Task prompt: Filter the material below down to the lines with the word "have" and give those lines.

Records to use:
-- ==== Sys2Proof/Laws/Response.lean ====
section
/-! SUPPORT. The exact-real response of the designed filter (41_resonant_designer.md R152; 43_frequency_response.md R194):
|H| has its single maximum, 1, at w0. These are theorems about the reals, of which the binary64 results are
approximations; the model's own results are Machine/Design.lean and Machine/Eval.lean. -/

namespace Sys2Proof.Exact

/-- H of R152 at z = e^{jw}, with z⁻¹ = cos w - j sin w as R192 has it. -/
noncomputable def response (α w0 w : ℝ) : ℂ :=
  let zi : ℂ := Real.cos w - Complex.I * Real.sin w
  α * (1 - zi ^ 2) / ((1 + α) - 2 * Real.cos w0 * zi + (1 - α) * zi ^ 2)

/-- Numerator and denominator with the factor z⁻¹ taken out. -/
theorem response_eq (α w0 w : ℝ) : response α w0 w =
    (2 * α * Real.sin w * Complex.I) / (2 * (Real.cos w - Real.cos w0) + 2 * α * Real.sin w * Complex.I) := by
  have hz : ((Real.cos w : ℂ) - Complex.I * Real.sin w) * (Real.cos w + Complex.I * Real.sin w) = 1 := by
    have h : ((Real.cos w : ℂ)) ^ 2 + (Real.sin w : ℂ) ^ 2 = 1 := by exact_mod_cast Real.cos_sq_add_sin_sq w
    linear_combination h - (Real.sin w : ℂ) ^ 2 * Complex.I_sq
  have hne : (Real.cos w : ℂ) + Complex.I * Real.sin w ≠ 0 := right_ne_zero_of_mul_eq_one hz
  rw [response, ← mul_div_mul_left _ _ hne]
  generalize (Real.cos w : ℂ) = c at *
  generalize (Real.sin w : ℂ) = s at *
  congr 1
  · linear_combination (-(α : ℂ) * (c - Complex.I * s)) * hz
  · linear_combination (-2 * (Real.cos w0 : ℂ) + (1 - α) * (c - Complex.I * s)) * hz

/-- |H|² in closed form. -/
theorem normSq_response (α w0 w : ℝ) : Complex.normSq (response α w0 w) =
    (α * Real.sin w) ^ 2 / ((Real.cos w - Real.cos w0) ^ 2 + (α * Real.sin w) ^ 2) := by
  rw [response_eq]
  generalize Real.cos w = c
  generalize Real.sin w = s
  generalize Real.cos w0 = c0
  have hn : (2 * α * s * Complex.I : ℂ) = ⟨0, 2 * (α * s)⟩ := by
    apply Complex.ext <;> simp [mul_assoc]
  have hd : (2 * (c - c0) + 2 * α * s * Complex.I : ℂ) = ⟨2 * (c - c0), 2 * (α * s)⟩ := by
    apply Complex.ext <;> simp [mul_assoc]
  rw [hd, hn, map_div₀, Complex.normSq_mk, Complex.normSq_mk,
    show (0 : ℝ) * 0 + 2 * (α * s) * (2 * (α * s)) = 4 * (α * s) ^ 2 by ring,
    show 2 * (c - c0) * (2 * (c - c0)) + 2 * (α * s) * (2 * (α * s)) = 4 * ((c - c0) ^ 2 + (α * s) ^ 2) by ring,
    mul_div_mul_left _ _ (by norm_num)]

/-- R152, R194: over the reals |H|² ≤ 1 at every frequency. -/
theorem normSq_response_le_one (α w0 w : ℝ) : Complex.normSq (response α w0 w) ≤ 1 := by
  rw [normSq_response]
  exact div_le_one_of_le₀ (le_add_of_nonneg_left (sq_nonneg _)) (by positivity)

/-- R152, R194: the maximum 1 is reached at w0 and nowhere else between DC and Nyquist. -/
theorem normSq_response_eq_one_iff {α w0 w : ℝ} (hα : 0 < α) (h0 : 0 < w0) (h0π : w0 < Real.pi) (hw : 0 ≤ w)
    (hwπ : w ≤ Real.pi) : Complex.normSq (response α w0 w) = 1 ↔ w = w0 := by
  rw [normSq_response]
  constructor
  · intro h
    have hne : (Real.cos w - Real.cos w0) ^ 2 + (α * Real.sin w) ^ 2 ≠ 0 := fun e => by
      rw [e, div_zero] at h
      exact zero_ne_one h
    rw [div_eq_one_iff_eq hne] at h
    have hc : Real.cos w = Real.cos w0 := by
      have : (Real.cos w - Real.cos w0) ^ 2 = 0 := by linarith
      exact sub_eq_zero.1 (pow_eq_zero_iff (two_ne_zero)|>.1 this)
    exact Real.injOn_cos ⟨hw, hwπ⟩ ⟨h0.le, h0π.le⟩ hc
  · rintro rfl
    have : α * Real.sin w ≠ 0 := (mul_pos hα (Real.sin_pos_of_pos_of_lt_pi h0 h0π)).ne'
    rw [sub_self, zero_pow two_ne_zero, zero_add, div_self (pow_ne_zero 2 this)]

/-- R152: the zeros at DC and Nyquist. -/
theorem response_zeros (α w0 : ℝ) : response α w0 0 = 0 ∧ response α w0 Real.pi = 0 := by
  simp [response]

end Sys2Proof.Exact
end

Response to this exercise:
  have hz : ((Real.cos w : ℂ) - Complex.I * Real.sin w) * (Real.cos w + Complex.I * Real.sin w) = 1 := by
    have h : ((Real.cos w : ℂ)) ^ 2 + (Real.sin w : ℂ) ^ 2 = 1 := by exact_mod_cast Real.cos_sq_add_sin_sq w
  have hne : (Real.cos w : ℂ) + Complex.I * Real.sin w ≠ 0 := right_ne_zero_of_mul_eq_one hz
  have hn : (2 * α * s * Complex.I : ℂ) = ⟨0, 2 * (α * s)⟩ := by
  have hd : (2 * (c - c0) + 2 * α * s * Complex.I : ℂ) = ⟨2 * (c - c0), 2 * (α * s)⟩ := by
    have hne : (Real.cos w - Real.cos w0) ^ 2 + (α * Real.sin w) ^ 2 ≠ 0 := fun e => by
    have hc : Real.cos w = Real.cos w0 := by
      have : (Real.cos w - Real.cos w0) ^ 2 = 0 := by linarith
    have : α * Real.sin w ≠ 0 := (mul_pos hα (Real.sin_pos_of_pos_of_lt_pi h0 h0π)).ne'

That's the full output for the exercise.